Source material START

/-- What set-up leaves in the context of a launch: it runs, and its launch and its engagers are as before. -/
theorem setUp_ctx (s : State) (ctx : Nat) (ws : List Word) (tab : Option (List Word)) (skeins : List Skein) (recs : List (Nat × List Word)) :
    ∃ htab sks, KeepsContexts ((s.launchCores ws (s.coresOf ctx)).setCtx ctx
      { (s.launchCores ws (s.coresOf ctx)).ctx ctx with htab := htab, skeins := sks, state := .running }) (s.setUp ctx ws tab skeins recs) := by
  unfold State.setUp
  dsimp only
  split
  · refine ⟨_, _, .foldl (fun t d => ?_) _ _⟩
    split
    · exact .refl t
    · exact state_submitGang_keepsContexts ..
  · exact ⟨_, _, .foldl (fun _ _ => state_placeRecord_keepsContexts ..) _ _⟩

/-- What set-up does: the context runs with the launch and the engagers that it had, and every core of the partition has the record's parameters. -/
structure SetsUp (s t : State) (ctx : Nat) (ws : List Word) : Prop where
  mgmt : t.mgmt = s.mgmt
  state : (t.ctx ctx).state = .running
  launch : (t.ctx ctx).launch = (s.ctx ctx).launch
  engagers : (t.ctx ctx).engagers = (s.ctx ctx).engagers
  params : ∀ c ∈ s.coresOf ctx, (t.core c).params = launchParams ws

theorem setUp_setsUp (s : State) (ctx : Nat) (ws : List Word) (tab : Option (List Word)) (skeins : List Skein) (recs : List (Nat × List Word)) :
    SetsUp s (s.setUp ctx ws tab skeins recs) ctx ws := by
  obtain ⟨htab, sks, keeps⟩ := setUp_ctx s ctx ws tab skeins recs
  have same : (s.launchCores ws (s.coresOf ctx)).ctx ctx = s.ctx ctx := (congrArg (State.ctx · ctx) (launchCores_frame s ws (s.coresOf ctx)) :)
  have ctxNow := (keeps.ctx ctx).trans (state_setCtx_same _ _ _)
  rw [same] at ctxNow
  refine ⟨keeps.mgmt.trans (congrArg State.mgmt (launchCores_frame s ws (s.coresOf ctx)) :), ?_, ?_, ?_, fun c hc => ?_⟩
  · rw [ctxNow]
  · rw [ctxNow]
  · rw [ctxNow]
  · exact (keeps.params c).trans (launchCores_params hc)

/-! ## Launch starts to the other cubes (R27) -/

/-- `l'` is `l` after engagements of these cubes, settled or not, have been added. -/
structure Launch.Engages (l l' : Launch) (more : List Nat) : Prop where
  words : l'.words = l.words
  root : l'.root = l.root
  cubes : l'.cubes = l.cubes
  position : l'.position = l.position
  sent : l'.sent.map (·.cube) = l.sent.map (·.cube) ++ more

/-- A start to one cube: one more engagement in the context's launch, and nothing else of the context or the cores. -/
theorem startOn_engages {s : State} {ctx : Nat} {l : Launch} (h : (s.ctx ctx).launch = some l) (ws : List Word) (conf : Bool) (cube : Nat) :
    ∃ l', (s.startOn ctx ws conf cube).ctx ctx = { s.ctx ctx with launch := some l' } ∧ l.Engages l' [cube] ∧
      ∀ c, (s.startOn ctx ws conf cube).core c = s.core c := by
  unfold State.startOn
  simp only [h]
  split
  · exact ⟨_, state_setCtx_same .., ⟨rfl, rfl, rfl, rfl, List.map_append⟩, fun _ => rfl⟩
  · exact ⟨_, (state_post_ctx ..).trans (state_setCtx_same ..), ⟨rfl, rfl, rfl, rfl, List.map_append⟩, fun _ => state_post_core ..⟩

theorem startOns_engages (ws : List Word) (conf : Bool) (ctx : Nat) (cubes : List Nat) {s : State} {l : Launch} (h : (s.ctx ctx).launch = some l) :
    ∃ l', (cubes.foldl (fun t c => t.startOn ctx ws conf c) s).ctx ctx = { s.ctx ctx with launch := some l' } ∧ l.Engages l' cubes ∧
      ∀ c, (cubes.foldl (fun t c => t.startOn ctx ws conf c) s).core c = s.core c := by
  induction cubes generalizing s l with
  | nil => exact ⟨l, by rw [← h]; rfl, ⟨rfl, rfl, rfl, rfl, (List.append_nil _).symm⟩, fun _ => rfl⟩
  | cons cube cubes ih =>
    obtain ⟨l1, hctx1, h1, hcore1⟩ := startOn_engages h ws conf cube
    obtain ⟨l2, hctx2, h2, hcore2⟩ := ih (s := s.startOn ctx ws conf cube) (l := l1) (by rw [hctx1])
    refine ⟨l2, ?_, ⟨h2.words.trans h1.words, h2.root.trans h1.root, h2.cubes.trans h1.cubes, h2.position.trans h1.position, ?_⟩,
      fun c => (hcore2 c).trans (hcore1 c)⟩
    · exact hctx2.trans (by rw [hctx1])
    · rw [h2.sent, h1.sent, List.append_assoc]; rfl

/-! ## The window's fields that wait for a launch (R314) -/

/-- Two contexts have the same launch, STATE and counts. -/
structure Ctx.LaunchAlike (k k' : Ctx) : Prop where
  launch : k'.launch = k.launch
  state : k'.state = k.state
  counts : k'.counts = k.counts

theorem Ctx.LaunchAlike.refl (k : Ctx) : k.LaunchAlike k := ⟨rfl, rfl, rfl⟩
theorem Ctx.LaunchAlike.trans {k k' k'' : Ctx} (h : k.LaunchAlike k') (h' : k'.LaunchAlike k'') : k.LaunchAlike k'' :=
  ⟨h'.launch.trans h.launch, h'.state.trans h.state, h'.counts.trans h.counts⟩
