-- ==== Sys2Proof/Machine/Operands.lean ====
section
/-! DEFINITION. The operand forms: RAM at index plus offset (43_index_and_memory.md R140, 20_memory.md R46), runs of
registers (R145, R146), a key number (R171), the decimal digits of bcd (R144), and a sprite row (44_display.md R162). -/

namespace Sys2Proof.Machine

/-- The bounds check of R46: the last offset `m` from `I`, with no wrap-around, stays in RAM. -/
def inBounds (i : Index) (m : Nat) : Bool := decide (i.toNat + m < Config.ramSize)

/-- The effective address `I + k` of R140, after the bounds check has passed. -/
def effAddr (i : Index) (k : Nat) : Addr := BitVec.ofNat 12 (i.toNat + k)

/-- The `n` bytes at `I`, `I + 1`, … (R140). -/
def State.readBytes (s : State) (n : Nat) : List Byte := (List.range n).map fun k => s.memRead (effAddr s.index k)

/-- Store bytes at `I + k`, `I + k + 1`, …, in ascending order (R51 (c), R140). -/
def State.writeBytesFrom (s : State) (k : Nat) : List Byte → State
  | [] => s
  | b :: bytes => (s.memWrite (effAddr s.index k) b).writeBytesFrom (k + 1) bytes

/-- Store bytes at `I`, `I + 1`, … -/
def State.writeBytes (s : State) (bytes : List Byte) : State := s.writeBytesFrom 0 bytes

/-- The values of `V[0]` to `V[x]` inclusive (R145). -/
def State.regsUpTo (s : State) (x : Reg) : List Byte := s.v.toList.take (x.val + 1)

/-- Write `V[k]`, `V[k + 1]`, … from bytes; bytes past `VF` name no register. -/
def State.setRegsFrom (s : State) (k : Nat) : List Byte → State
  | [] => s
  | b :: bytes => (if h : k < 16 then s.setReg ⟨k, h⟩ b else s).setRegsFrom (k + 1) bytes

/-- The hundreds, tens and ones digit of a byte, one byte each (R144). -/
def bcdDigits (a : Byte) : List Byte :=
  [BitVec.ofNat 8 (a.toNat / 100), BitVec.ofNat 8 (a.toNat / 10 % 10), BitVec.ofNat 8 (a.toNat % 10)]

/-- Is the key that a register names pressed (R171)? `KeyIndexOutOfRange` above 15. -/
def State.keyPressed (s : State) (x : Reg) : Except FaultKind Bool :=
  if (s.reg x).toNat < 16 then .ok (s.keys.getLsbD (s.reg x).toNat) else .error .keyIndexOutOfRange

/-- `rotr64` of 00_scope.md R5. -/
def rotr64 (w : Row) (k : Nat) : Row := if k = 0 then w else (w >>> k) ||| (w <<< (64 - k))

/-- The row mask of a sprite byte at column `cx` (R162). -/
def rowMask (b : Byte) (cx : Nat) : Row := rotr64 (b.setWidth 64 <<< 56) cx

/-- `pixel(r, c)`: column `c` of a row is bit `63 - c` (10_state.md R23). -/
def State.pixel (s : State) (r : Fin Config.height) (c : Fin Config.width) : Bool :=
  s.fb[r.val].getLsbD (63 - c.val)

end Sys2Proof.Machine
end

Source material END

## What this task involves:
Each line above from the one with "the cores. -/" up to and including the one with "s).core c = s.core c := by" must be set down exactly, and no line outside that span may appear.

## Response area:
/-- A start to one cube: one more engagement in the context's launch, and nothing else of the context or the cores. -/
theorem startOn_engages {s : State} {ctx : Nat} {l : Launch} (h : (s.ctx ctx).launch = some l) (ws : List Word) (conf : Bool) (cube : Nat) :
    ∃ l', (s.startOn ctx ws conf cube).ctx ctx = { s.ctx ctx with launch := some l' } ∧ l.Engages l' [cube] ∧
      ∀ c, (s.startOn ctx ws conf cube).core c = s.core c := by
  unfold State.startOn
  simp only [h]
  split
  · exact ⟨_, state_setCtx_same .., ⟨rfl, rfl, rfl, rfl, List.map_append⟩, fun _ => rfl⟩
  · exact ⟨_, (state_post_ctx ..).trans (state_setCtx_same ..), ⟨rfl, rfl, rfl, rfl, List.map_append⟩, fun _ => state_post_core ..⟩

theorem startOns_engages (ws : List Word) (conf : Bool) (ctx : Nat) (cubes : List Nat) {s : State} {l : Launch} (h : (s.ctx ctx).launch = some l) :
    ∃ l', (cubes.foldl (fun t c => t.startOn ctx ws conf c) s).ctx ctx = { s.ctx ctx with launch := some l' } ∧ l.Engages l' cubes ∧
      ∀ c, (cubes.foldl (fun t c => t.startOn ctx ws conf c) s).core c = s.core c := by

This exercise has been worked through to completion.